Collected data entries
━━━━━━

/-- A body does the same to everything else, whatever the host's fields hold. -/
theorem exec_withHost {i : Instr} {s t : State} (h : exec i s = .next t) :
    exec i (s.withHost n ws) = .next (t.withHost n ws) := by
  have value (a : Operand) := resolve_withHost n ws s a
  cases i with
  | halt => cases h; rfl
  | set a b => exact writeUnary_withHost h
  | push a => exact commit_withHost h <| bind_withHost (value a) fun _ => rfl
  | pop a => exact execPop_withHost h
  | eq a b c => exact writeBinary_withHost h
  | gt a b c => exact writeBinary_withHost h
  | jmp a => exact commit_withHost h <| bind_withHost (value a) fun _ => rfl
  | jt a b => exact branch_withHost h
  | jf a b => exact branch_withHost h
  | add a b c => exact writeBinary_withHost h
  | mult a b c => exact writeBinary_withHost h
  | mod a b c => exact writeBinary_withHost h
  | and a b c => exact writeBinary_withHost h
  | or a b c => exact writeBinary_withHost h
  | not a b => exact writeUnary_withHost h
  | rmem a b => exact (congrArg (writeUnary · a b _) (memRead_withHost n ws s)).trans (writeUnary_withHost h)
  | wmem a b => exact execWmem_withHost h
  | call a => exact commit_withHost h <| bind_withHost (value a) fun _ => rfl
  | ret => exact execRet_withHost h
  | out a => exact commit_withHost h <| bind_withHost (value a) fun _ => rfl
  | inp a => exact commit_withHost h <| bind_withHost rfl fun _ => rfl
  | noop => cases h; rfl

end HostFields

/-- Run with the host's own fields in place, a body must answer a state that holds them: it keeps them. -/
theorem exec_keeps_host {i : Instr} {s t : State} (h : exec i s = .next t) :
    t.imageLen = s.imageLen ∧ t.input = s.input := by
  have hw := exec_withHost (n := s.imageLen) (ws := s.input) h
  rw [State.withHost_self, h, Host.Outcome.next.injEq] at hw
  rw [hw]
  simp

/-- Settles O44: the body commutes with giving the host's fields other values; with the fields' own values this says
that it keeps them. -/
theorem execIgnoresHostFields : Obligations.ExecIgnoresHostFields := by
  intro i s t n ws h
  obtain ⟨hlen, hinput⟩ := exec_keeps_host h
  exact ⟨hlen, hinput, exec_withHost h⟩

/-! ### Suspension and resumption -/

theorem Writes.status_eq {s t : State} {a b : Operand} {len : Nat} {f : Word → Word → Prop}
    (h : Writes s t a b len f) : t.status = s.status := by
  obtain ⟨r, vb, v, -, -, -, rfl⟩ := h
  rfl

theorem Writes2.status_eq {s t : State} {a b c : Operand} {f : Word → Word → Word → Prop}
    (h : Writes2 s t a b c f) : t.status = s.status := by
  obtain ⟨r, vb, vc, v, -, -, -, -, rfl⟩ := h
  rfl

/-- Only `halt` and `in` write `STATUS` when they complete (R100, R146). -/
theorem Effect.status_cases {i : Instr} {s t : State} (h : Effect s t i) :
    t.status = s.status ∨ (i = .halt ∧ t = s.setStatus .halted) ∨
      ∃ r, i = .inp (.reg r) ∧ t = s.setStatus (.waitInput r) := by
  cases i with
  | halt => exact .inr (.inl ⟨rfl, h⟩)
  | inp a =>
    obtain ⟨r, rfl, ht⟩ := h
    exact .inr (.inr ⟨r, rfl, ht⟩)
  | set | not | rmem => exact .inl (Writes.status_eq h)
  | eq | gt | add | mult | mod | and | or => exact .inl (Writes2.status_eq h)
  | push | jmp | call | out => obtain ⟨v, -, rfl⟩ := h; exact .inl rfl
  | pop => obtain ⟨r, v, rest, -, -, rfl⟩ := h; exact .inl rfl
  | jt | jf => obtain ⟨v, -, ⟨-, u, -, rfl⟩ | ⟨-, rfl⟩⟩ := h <;> exact .inl rfl
  | wmem => obtain ⟨addr, v, -, -, -, rfl⟩ := h; exact .inl rfl
  | ret => obtain ⟨u, rest, -, rfl⟩ := h; exact .inl rfl
  | noop => cases h; exact .inl rfl

/-- A completed body that turns RUNNING into WAIT_INPUT is an `in`, and changed only `STATUS`. -/
theorem Effect.eq_inp_of_waitInput {i : Instr} {s t : State} {r : Reg} (h : Effect s t i) (hs : s.status = .running)
    (ht : t.status = .waitInput r) : i = .inp (.reg r) ∧ t = s.setStatus (.waitInput r) := by
  rcases h.status_cases with hk | ⟨-, rfl⟩ | ⟨q, rfl, rfl⟩
  · simp [hk, hs] at ht
  · simp at ht
  · obtain rfl : q = r := by simpa using ht
    exact ⟨rfl, rfl⟩

/-- A step that suspends executes an `in` (R146). -/
theorem step_suspends {s t : State} {r : Reg} (h : step s = .next t) (ht : t.status = .waitInput r) :
    Claims.Executes s (.inp (.reg r)) ∧ t = s.setStatus (.waitInput r) := by
  rcases step_next h with ⟨-, -, rfl⟩ | ⟨-, -, k, info, -, rfl⟩ | ⟨i, rest, hs, hp, hd, -, he⟩ | ⟨q, c, rest, -, -, rfl⟩
  · simp at ht
  · simp at ht
  · obtain ⟨rfl, ht'⟩ := he.eq_inp_of_waitInput hs ht
    exact ⟨⟨hs, hp, rest, hd⟩, ht'⟩
  · simp at ht

/-- A step out of WAIT_INPUT delivers the host's first word (R93). -/
theorem step_delivers {s t : State} {r : Reg} (hs : s.status = .waitInput r) (h : step s = .next t) :
    ∃ c, s.input = c :: t.input ∧ t = (((s.setInput t.input).setReg r c).advance 2).setStatus .running := by
  rcases step_next h with ⟨hr, -⟩ | ⟨hr, -⟩ | ⟨i, rest, hr, -⟩ | ⟨q, c, rest, hq, hi, rfl⟩
  · simp [hs] at hr
  · simp [hs] at hr
  · simp [hs] at hr
  · obtain rfl : r = q := by simpa [hs] using hq
    exact ⟨c, hi, rfl⟩

/-- Settles O48: of all that a step can do, only an `in` leads into WAIT_INPUT and only a delivery leads out. -/
theorem suspensionKeepsState : Obligations.SuspensionKeepsState :=
  ⟨fun _ _ _ h ht => step_suspends h ht, fun _ _ _ hs h => step_delivers hs h⟩

/-! ### The stack -/

/-- `push` of an operand with a value (R106). -/
theorem exec_push {s : State} {a : Operand} {v : Word} (h : resolve s a = .ok v) :
    exec (.push a) s = .next ((s.push v).advance 2) := by
  simp [exec, execPush, h]

/-- `pop` from a stack that holds something (R107). -/
theorem exec_pop {s : State} {v : Word} {rest : List Word} (r : Reg) (h : s.stack = v :: rest) :
    exec (.pop (.reg r)) s = .next (((s.setStack rest).setReg r v).advance 2) := by
  simp [exec, execPop, pop, h]

/-- `call` of an operand with a value (R140). -/
theorem exec_call {s : State} {a : Operand} {t : Word} (h : resolve s a = .ok t) :
    exec (.call a) s = .next ((s.push (s.pc + 2)).setPc t) := by
  simp [exec, execCall, h]

/-- `ret` on a stack that holds something (R141). -/
theorem exec_ret {s : State} {t : Word} {rest : List Word} (h : s.stack = t :: rest) :
    exec .ret s = .next ((s.setStack rest).setPc t) := by
  simp [exec, execRet, retWith, Config.retEmpty, pop, h]

/-- Two advances are one by the sum of their lengths. -/
theorem pc_add_add (p : Word) (m n : Nat) :
    p + BitVec.ofNat 16 m + BitVec.ofNat 16 n = p + BitVec.ofNat 16 (m + n) := by
  rw [BitVec.add_assoc, BitVec.ofNat_add]

/-- Pushes leave their values on the stack, the last one on top. -/
theorem execAll_pushes (s : State) (ps : List (Operand × Word)) (hps : ∀ p ∈ ps, resolve s p.1 = .ok p.2) :
    execAll (ps.map fun p => .push p.1) s = .next { s with
      stack := (ps.map Prod.snd).reverse ++ s.stack, pc := s.pc + BitVec.ofNat 16 (2 * ps.length) } := by
  induction ps generalizing s with
  | nil => simp
  | cons p ps ih =>
    obtain ⟨hp, hrest⟩ := List.forall_mem_cons.1 hps
    have hkeep : ∀ q ∈ ps, resolve ((s.push p.2).advance 2) q.1 = .ok q.2 := fun q hq =>
      (resolve_congr rfl q.1).trans (hrest q hq)
    rw [List.map_cons, execAll_cons _ (exec_push hp), ih _ hkeep]
    simp [pc_add_add, Nat.mul_add, Nat.add_comm, State.push, State.advance]

/-- Pops take the entries from the top, in order. -/
theorem execAll_pops (s : State) (qs : List (Reg × Word)) (rest : List Word) (h : s.stack = qs.map Prod.snd ++ rest) :
    execAll (qs.map fun q => .pop (.reg q.1)) s = .next { s with
      x := qs.foldl (fun x q => x.set q.1 q.2) s.x, stack := rest,
      pc := s.pc + BitVec.ofNat 16 (2 * qs.length) } := by
  induction qs generalizing s with
  | nil =>
    obtain rfl : s.stack = rest := by simpa using h
    simp
  | cons q qs ih =>
    rw [List.map_cons, execAll_cons _ (exec_pop q.1 h), ih _ rfl]
    simp [pc_add_add, Nat.mul_add, Nat.add_comm, State.setStack, State.setReg, State.advance]

/-- `execAll_pops` with the registers and the entries as two lists of one length. -/
theorem execAll_pops_zip (s : State) {rs : List Reg} {vs : List Word} (rest : List Word)
    (hlen : rs.length = vs.length) (h : s.stack = vs ++ rest) :
    execAll (rs.map fun r => .pop (.reg r)) s = .next { s with
      x := (rs.zip vs).foldl (fun x q => x.set q.1 q.2) s.x, stack := rest,
      pc := s.pc + BitVec.ofNat 16 (2 * rs.length) } := by
  have hsnd : (rs.zip vs).map Prod.snd = vs := List.map_snd_zip hlen.ge
  have hpops : ((rs.zip vs).map fun q => Instr.pop (.reg q.1)) = rs.map fun r => .pop (.reg r) := by
    conv_rhs => rw [← List.map_fst_zip hlen.le, List.map_map]
    rfl
  rw [← hpops, execAll_pops s _ rest (by rw [hsnd, h]), List.length_zip, ← hlen, Nat.min_self]

/-- As many pops as pushes give the values back, the last one pushed first, and leave the stack as it was. -/
theorem execAll_pushes_pops (s : State) (ps : List (Operand × Word)) (rs : List Reg)
    (hps : ∀ p ∈ ps, resolve s p.1 = .ok p.2) (hlen : rs.length = ps.length) :
    execAll ((ps.map fun p => .push p.1) ++ rs.map fun r => .pop (.reg r)) s = .next { s with
      x := (rs.zip (ps.map Prod.snd).reverse).foldl (fun x q => x.set q.1 q.2) s.x,
      pc := s.pc + BitVec.ofNat 16 (4 * ps.length) } := by
  rw [execAll_append _ (execAll_pushes s ps hps), execAll_pops_zip _ s.stack (by simp [hlen]) rfl]
  simp [hlen, pc_add_add, ← Nat.add_mul]

/-- After fewer pops than pushes, one more pop returns the next value from the end. -/
theorem execAll_pushes_pops_last (s : State) (ps : List (Operand × Word)) (rs : List Reg) (r : Reg)
    (hps : ∀ p ∈ ps, resolve s p.1 = .ok p.2) (hlen : rs.length < ps.length) :
    ∃ t, execAll ((ps.map fun p => .push p.1) ++ (rs ++ [r]).map fun r => .pop (.reg r)) s = .next t ∧
      (ps.map Prod.snd).reverse[rs.length]? = some (t.reg r) := by
  rw [execAll_append _ (execAll_pushes s ps hps), List.map_append]
  generalize hvs : (ps.map Prod.snd).reverse = vs
  have hk : rs.length < vs.length := by simpa [← hvs] using hlen
  have hsplit : vs ++ s.stack = vs.take rs.length ++ (vs[rs.length] :: vs.drop (rs.length + 1) ++ s.stack) := by
    rw [← List.drop_eq_getElem_cons hk, ← List.append_assoc, List.take_append_drop]
  rw [execAll_append _ (execAll_pops_zip _ _ (by simp [hk.le]) hsplit), List.map_singleton,
    execAll_cons _ (exec_pop r rfl)]
  exact ⟨_, rfl, by simp [hk]⟩

/-- Settles O53: pushes stack their values up, pops take a stack down from the top, and a `ret` or a `call` works on
the same stack. -/
theorem stackIsLifo : Obligations.StackIsLifo := by
  refine ⟨execAll_pushes, execAll_pops, execAll_pushes_pops, execAll_pushes_pops_last, ?_, ?_⟩
  · intro s a v hv
    rw [execAll_cons _ (exec_push hv), execAll_cons _ (exec_ret rfl)]
    rfl
  · intro s a t r ht
    rw [execAll_cons _ (exec_call ht), execAll_cons _ (exec_pop r rfl)]
    rfl

end Sys2Proof.Machine

/-! PROOFS. The statements of spec/40_step_and_operands.md: which words name a destination, and where `pc` goes. -/

namespace Sys2Proof

/-- Exactly the words 32768..32775 are register references (R63). -/
theorem decodeOperand_eq_reg_iff {w : Word} {r : Reg} : decodeOperand w = .reg r ↔ w.toNat = 32768 + r.val := by
  rw [← toNat_encodeOperand_reg]
  constructor
  · intro h
    rw [← h, encodeOperand_decodeOperand]
  · intro h
    rw [BitVec.eq_of_toNat_eq h]
    exact decodeOperand_encodeOperand _ rfl

end Sys2Proof

namespace Sys2Proof.Machine

/-! ### Destinations -/

/-- Settles O28: a register reference is its own destination, and any other operand raises with its raw word. -/
theorem destinationRawWord : Obligations.DestinationRawWord := by
  intro w
  constructor
  · intro r hr
    rw [decodeOperand_eq_reg_iff.2 hr, dst_reg]
  · intro hw
    have hnot : ∀ r, decodeOperand w ≠ .reg r := fun r h => by
      have hword := decodeOperand_eq_reg_iff.1 h
      have hr := r.isLt
      omega
    rw [dst_of_not_reg hnot, encodeOperand_decodeOperand]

━━━━━━

#### What you are asked to do
Exact reproduction is required. Give the lines of the data from its first line through the line containing "or a b c => exact writeBinary_withHost h", and no others.

#### Finished exercise
/-- A body does the same to everything else, whatever the host's fields hold. -/
theorem exec_withHost {i : Instr} {s t : State} (h : exec i s = .next t) :
    exec i (s.withHost n ws) = .next (t.withHost n ws) := by
  have value (a : Operand) := resolve_withHost n ws s a
  cases i with
  | halt => cases h; rfl
  | set a b => exact writeUnary_withHost h
  | push a => exact commit_withHost h <| bind_withHost (value a) fun _ => rfl
  | pop a => exact execPop_withHost h
  | eq a b c => exact writeBinary_withHost h
  | gt a b c => exact writeBinary_withHost h
  | jmp a => exact commit_withHost h <| bind_withHost (value a) fun _ => rfl
  | jt a b => exact branch_withHost h
  | jf a b => exact branch_withHost h
  | add a b c => exact writeBinary_withHost h
  | mult a b c => exact writeBinary_withHost h
  | mod a b c => exact writeBinary_withHost h
  | and a b c => exact writeBinary_withHost h
  | or a b c => exact writeBinary_withHost h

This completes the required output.